**Work to be completed**
In the listing below, find the line containing "theorem test_pointP : polygonTest" and the line containing "maximum play. -/". Repeat exactly those two lines and every line between them, nothing more.

⁂

-- ==== Sys2Proof/Tests/Slice0.lean ====
section
/-! SUPPORT. The model's own tests: an ill-formed term for each check of WellFormed, the spec's worked values, and states
that meet the hypotheses of the statements (the number of each clause in the theorem's name or its conjunct). -/

namespace Sys2Proof.Machine

-- one theorem at a time: each waits for the kernel, and many waiting at once exhaust the threads
set_option Elab.async false

/-! ### Ill-formed commands are refused -/

/-- 65 536 bytes, one more than a frame's length field counts. -/
def tooLong : List Byte := List.replicate 65536 0#8

theorem tooLong_length : tooLong.length = 65536 := by
  unfold tooLong; exact List.length_replicate

/-- A body that its length field cannot count does not fit (R189). -/
theorem test_tooLong : ¬ bodyFits tooLong := by
  intro h
  have h : tooLong.length ≤ 65535 := h
  rw [tooLong_length] at h
  omega

theorem test_tooLong_hello : ¬ Instr.WellFormed (.hello .la tooLong) := test_tooLong
theorem test_tooLong_goodbye : ¬ Instr.WellFormed (.goodbye .la tooLong) := test_tooLong
theorem test_tooLong_page : ¬ Instr.WellFormed (.page .la tooLong) := test_tooLong
theorem test_tooLong_serving : ¬ Instr.WellFormed (.serving .la tooLong) := test_tooLong
theorem test_tooLong_receiptResult : ¬ Instr.WellFormed (.receiptResult .la tooLong) := test_tooLong
theorem test_tooLong_unknownKind : ¬ Instr.WellFormed (.unknownKindFrameEnd .la tooLong) := test_tooLong
theorem test_noBytes_loadComplete : ¬ Instr.WellFormed (.loadComplete []) := by decide
theorem test_tooMany_loadComplete : ¬ Instr.WellFormed (.loadComplete (List.replicate 513 0#8)) := by
  intro h
  have h : (List.replicate 513 0#8).length ≤ 512 := h.2
  rw [List.length_replicate] at h
  omega
theorem test_knownCode_badCommand : ¬ Instr.WellFormed (.badCommand 0x12#8 []) := by decide
theorem test_readCode_badCommand : ¬ Instr.WellFormed (.badCommand 0xFF#8 []) := by decide
theorem test_wellFormed_badCommand : Instr.WellFormed (.badCommand 0x13#8 []) := by decide

/-! ### The spec's worked values -/

/-- R194: the check value of the nine bytes "123456789". -/
theorem test_checkValue :
    checkValue [0x31#8, 0x32#8, 0x33#8, 0x34#8, 0x35#8, 0x36#8, 0x37#8, 0x38#8, 0x39#8] = 0x29B1#16 := by decide +kernel

/-- The rectangle of the points P and Q (section 6.6). -/
def rectangle : List Vertex :=
  [⟨4500000, 700000⟩, ⟨4500000, 720000⟩, ⟨4520000, 720000⟩, ⟨4520000, 700000⟩]

theorem test_pointP : polygonTest ⟨4512345, 717000, 1500, 0, 0⟩ 500 rectangle = .inside := by decide +kernel
theorem test_pointQ : polygonTest ⟨4512345, 722000, 1500, 0, 0⟩ 500 rectangle = .near := by decide +kernel
theorem test_beyondBox : polygonTest ⟨4512345, 722798, 1500, 0, 0⟩ 500 rectangle = .outside := by decide +kernel
theorem test_margins :
    latMargin (marginRadius 1500 500) = 1797 ∧ lonMargin 1797 4512345 = 2797 ∧
    latMargin (marginRadius 65000 1000) = 58882 ∧ lonMargin 58882 7000000 = 340651 ∧
    lonMargin 58882 (-8000000) = 36000000 := by decide +kernel
theorem test_antimeridian :
    polygonTest ⟨-1750000, -17950000, 0, 0, 0⟩ 500
      [⟨-1700000, 17900000⟩, ⟨-1700000, -17900000⟩, ⟨-1800000, -17900000⟩, ⟨-1800000, 17900000⟩] = .inside := by
  decide +kernel

/-- R13: forward over the wrap, 31 steps, 32 steps. -/
theorem test_revisions :
    newer 1#6 63#6 = true ∧ newer 31#6 0#6 = true ∧ newer 32#6 0#6 = false ∧ newer 0#6 32#6 = false := by decide

/-- A settings record's bytes with a stale limit, attention length, minimum and maximum play. -/
def settingsBody (stale attention minimum maximum : Byte) : List Byte :=
  [0xFF#8, 1#8, 0#8, 1#8, 0#8, 1#8, 0#8, 100#8, 0#8, stale, attention, minimum, maximum, 1#8, 0#8]

/-- R183's two examples. -/
theorem test_settingsClamped :
    (readSettingsRecord (settingsBody 10#8 40#8 12#8 0#8)).map
        (fun r => (r.1.attentionLength, r.1.minimumPlay, r.1.maximumPlay, r.1.staleLimit, r.2)) = some (30, 10, 1, 30, true) ∧
    (readSettingsRecord (settingsBody 30#8 5#8 8#8 5#8)).map (fun r => (r.1.attentionLength, r.1.minimumPlay, r.2)) =
      some (5, 5, true) ∧
    (readSettingsRecord (settingsBody 30#8 12#8 3#8 5#8)).map (fun r => r.2) = some false := by decide +kernel

/-! ### Small states -/

/-- A page body: region 1, channel 5, alert 7, reach REGION, ISSUE, revision 1, part 1 of 1, no area, no text. -/
def issueBody : List Byte :=
  [0#8, 1#8, 0#8, 2#8, 0#8, 0#8, 0#8, 9#8, 0#8, 4#8, 0#8, 5#8, 0#8, 7#8, 3#8, 1#8, 1#8, 1#8, 1#8, 0#8, 1#8, 0#8, 0#8,
    0#8, 0#8, 0#8]

/-- The page of that body. -/
def issuePage : Page where
  region := 1
  carrier := 2
  cellTag := 9#32
  district := 4
  channel := 5
  alertNo := 7
  reach := .region
  action := .issue
  revision := 1#6
  partIndex := 1
  partCount := 1
  language := 1
  validity := 0
  receiptRequested := false
  area := none
  text := []
  link := .la
  slot := 0
  arrival := 0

⁂

**Exercise answer**
theorem test_pointP : polygonTest ⟨4512345, 717000, 1500, 0, 0⟩ 500 rectangle = .inside := by decide +kernel
theorem test_pointQ : polygonTest ⟨4512345, 722000, 1500, 0, 0⟩ 500 rectangle = .near := by decide +kernel
theorem test_beyondBox : polygonTest ⟨4512345, 722798, 1500, 0, 0⟩ 500 rectangle = .outside := by decide +kernel
theorem test_margins :
    latMargin (marginRadius 1500 500) = 1797 ∧ lonMargin 1797 4512345 = 2797 ∧
    latMargin (marginRadius 65000 1000) = 58882 ∧ lonMargin 58882 7000000 = 340651 ∧
    lonMargin 58882 (-8000000) = 36000000 := by decide +kernel
theorem test_antimeridian :
    polygonTest ⟨-1750000, -17950000, 0, 0, 0⟩ 500
      [⟨-1700000, 17900000⟩, ⟨-1700000, -17900000⟩, ⟨-1800000, -17900000⟩, ⟨-1800000, 17900000⟩] = .inside := by
  decide +kernel

/-- R13: forward over the wrap, 31 steps, 32 steps. -/
theorem test_revisions :
    newer 1#6 63#6 = true ∧ newer 31#6 0#6 = true ∧ newer 32#6 0#6 = false ∧ newer 0#6 32#6 = false := by decide

/-- A settings record's bytes with a stale limit, attention length, minimum and maximum play. -/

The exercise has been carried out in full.